Ahora sí… Road to Kazán

Héctor Ruiz, campió d'Espanya d'aigües obertes a Banyoles

¿Estás nervioso? Abro los ojos y miro el reloj.... Todavía faltan 25 minutos para que suene el despertador pero tengo tantas ganas de competir que me levanto y empiezo a despertar mi cuerpo. Se avecina una carrera difícil en la que me juego el pase para los Campeonatos del Mundo en Kazán (Rusia), una competición de lo más complicada a la vez que emocionante. ¡Allí nos jugaremos el primer pase para los Juegos Olímpicos de Río!

Empieza el ritual del desayuno. Es importante no variar hábitos antes de la competición, pues el cuerpo puede que no esté preparado para según qué ingesta si no lo hemos acostumbrado anteriormente. Mi vaso de zumo de naranja natural está encima de la mesa con el bocadillo y unos cereales con yogur. Sentado con la mirada fija en el horizonte pienso en la carrera y la visualizo mentalmente. ¿Cuándo pararé a avituallar?, ¿cómo actuaré en cada situación? y, sobre todo, ¿cuál es mi meta? Me gusta nadar, me encanta entrenar. He trabajado duro para este momento y quiero conseguirlo, tengo que lograrlo y lo haré.
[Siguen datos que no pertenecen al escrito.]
-- ==== Sys2Proof/Word.lean ====
section
/-! DEFINITION. Bytes, byte strings and the canonical sparse memories of the block model. -/

namespace Sys2Proof

/-- One byte. -/
abbrev Byte := BitVec 8

/-- A byte string, first byte first. -/
abbrev Bytes := List Byte

/-- A buffer or image: its bytes by offset, offsets strictly rising, no byte 0 listed.
An unlisted offset reads 0 (log entry 4). -/
abbrev Mem := List (Nat × Byte)

end Sys2Proof
end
Ha venido mi familia: mi tía, mi abuela, mis primos, mis padres y mi hermana. La verdad es que me considero un privilegiado por tener una familia así. Siempre que pueden vienen a animarme, tanto ellos como todos lo que lo hacen desde la distancia. Gracias.

De camino a Banyoles escucho música para animarme y motivarme. Empieza a sonar y subo el volumen. El pulso se me acelera a la vez que empieza a hervirme la sangre. ¡Quiero nadar ya! Quiero tirarme al agua, quiero sacar toda esta adrenalina que llevo dentro y quiero luchar para lograr mi primer objetivo de la temporada. Recuerdo todos los entrenamientos que he hecho hasta llegar aquí, todas las brazadas que he dado, todos los quilómetros que he nadado y todo lo que he sufrido para poder disfrutar de este día. Cada vez estoy más cerca, hasta que al final llegamos a Banyoles. Respiro hondo, miro al lago y sonrío. Qué recuerdos...

Paso por la zona de marcaje, empieza la rutina donde me miran las uñas de las manos y pies, el bañador, me marcan el número 17 que me ha tocado por sorteo y cojo el chip. Faltan 30 minutos y es momento de ponerme el bañador FINIS. Me gusta lo cómodo que es y la sensación que tengo al nadar con él. Después de ponerme la vaselina para que no tenga rozaduras por las axilas y cuello, me dirijo a la cámara de salida. Ahora sí que me empiezan a entrar esos nervios pre-competición, los que tanto me gustan, los que me hacen estar vivo... ¡Esto empieza YA!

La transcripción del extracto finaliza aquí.